Scholars and policymakers alike agree that innovation in the biosciences is key to future growth. The field continues to shift and expand, and it is certainly changing the way people live their lives in a variety of ways. With a large share of federal research dollars devoted to the biosciences, the field is just beginning to live up to its billing as a source of innovation, economic productivity and growth. Vast untapped potential to imagine and innovate exists in the biosciences given new tools now widely available.

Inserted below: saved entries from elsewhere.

theorem get_putCtWord (p : Config.Params) (i w : Nat) (x : Word) (m : Memory) (j : Nat) :
    bufGet (m.putCtWord p i w x).ctBits j =
      if j = i * p.codeWords + w ∧ i < p.kMax ∧ w < p.codeWords then some (codeWordMask p w x) else bufGet m.ctBits j := by
  unfold Memory.putCtWord; split <;> simp_all

/-! Each element write in terms of the other lists: it changes only its own. -/

theorem putText_frame (p : Config.Params) (i : Nat) (x : Sym) (m : Memory) :
    m.putText p i x = { m with text := (m.putText p i x).text } := by unfold Memory.putText; split <;> rfl

theorem putBit_frame (p : Config.Params) (i : Nat) (x : Bool) (m : Memory) :
    m.putBit p i x = { m with bits := (m.putBit p i x).bits } := by unfold Memory.putBit; split <;> rfl

theorem putByte_frame (p : Config.Params) (i : Nat) (x : Byte) (m : Memory) :
    m.putByte p i x = { m with bytes := (m.putByte p i x).bytes } := by unfold Memory.putByte; split <;> rfl

theorem putTokDist_frame (p : Config.Params) (i : Nat) (x : Word) (m : Memory) :
    m.putTokDist p i x = { m with tokDist := (m.putTokDist p i x).tokDist } := by unfold Memory.putTokDist; split <;> rfl

theorem putTokLen_frame (p : Config.Params) (i : Nat) (x : Word) (m : Memory) :
    m.putTokLen p i x = { m with tokLen := (m.putTokLen p i x).tokLen } := by unfold Memory.putTokLen; split <;> rfl

theorem putTokLit_frame (p : Config.Params) (i : Nat) (x : Lit) (m : Memory) :
    m.putTokLit p i x = { m with tokLit := (m.putTokLit p i x).tokLit } := by unfold Memory.putTokLit; split <;> rfl

theorem putCtSym_frame (p : Config.Params) (i : Nat) (x : Sym) (m : Memory) :
    m.putCtSym p i x = { m with ctSym := (m.putCtSym p i x).ctSym } := by unfold Memory.putCtSym; split <;> rfl

theorem putCtLen_frame (p : Config.Params) (i : Nat) (x : Word) (m : Memory) :
    m.putCtLen p i x = { m with ctLen := (m.putCtLen p i x).ctLen } := by unfold Memory.putCtLen; split <;> rfl

theorem putCtWord_frame (p : Config.Params) (i w : Nat) (x : Word) (m : Memory) :
    m.putCtWord p i w x = { m with ctBits := (m.putCtWord p i w x).ctBits } := by unfold Memory.putCtWord; split <;> rfl

/-- Writing the words of a code changes only the code words. -/
theorem putCtWords_frame (p : Config.Params) (j v c w : Nat) (m : Memory) :
    m.putCtWords p j v c w = { m with ctBits := (m.putCtWords p j v c w).ctBits } := by
  induction c generalizing w m with
  | zero => rfl
  | succ c ih => unfold Memory.putCtWords; rw [ih, putCtWord_frame]

/-- Writing a whole token changes only the three token lists. -/
theorem putTok_frame (p : Config.Params) (i : Nat) (x : Token) (m : Memory) :
    m.putTok p i x =
      { m with tokDist := (m.putTokDist p i x.dist).tokDist, tokLen := (m.putTokLen p i x.len).tokLen,
               tokLit := (m.putTokLit p i { hasNext := x.hasNext, next := x.next }).tokLit } := by
  unfold Memory.putTok Memory.putTokDist Memory.putTokLen Memory.putTokLit; split <;> rfl

theorem get_putTok_dist (p : Config.Params) (i : Nat) (x : Token) (m : Memory) (j : Nat) :
    bufGet (m.putTok p i x).tokDist j = if j = i ∧ i < p.tMax then some x.dist else bufGet m.tokDist j := by
  rw [putTok_frame]; exact get_putTokDist ..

In The Biologist's Imagination, William Hoffman and Leo Furcht examine the history of innovation in the biosciences, tracing technological innovation from the late eighteenth century to the present and placing special emphasis on how and where technology evolves. Place is often key to innovation, from the early industrial age to the rise of the biotechnology industry in the second half of the twentieth century. The book uses the distinct history of bioinnovation to discuss current trends as they relate to medicine, agriculture, energy, industry, ecosystems, and climate. Fast-moving research fields like genomics, synthetic biology, stem cell research, neuroscience, bioautomation and bioprinting are accelerating these trends.

Hoffman and Furcht argue that our system of bioscience innovation is itself in need of innovation. It needs to adapt to the massive changes brought about by converging technologies and the globalization of higher education, workforce skills, and entrepreneurship. The Biologist's Imagination is both a review of past models for bioscience innovation and a forward-looking, original argument for what future models should take into account.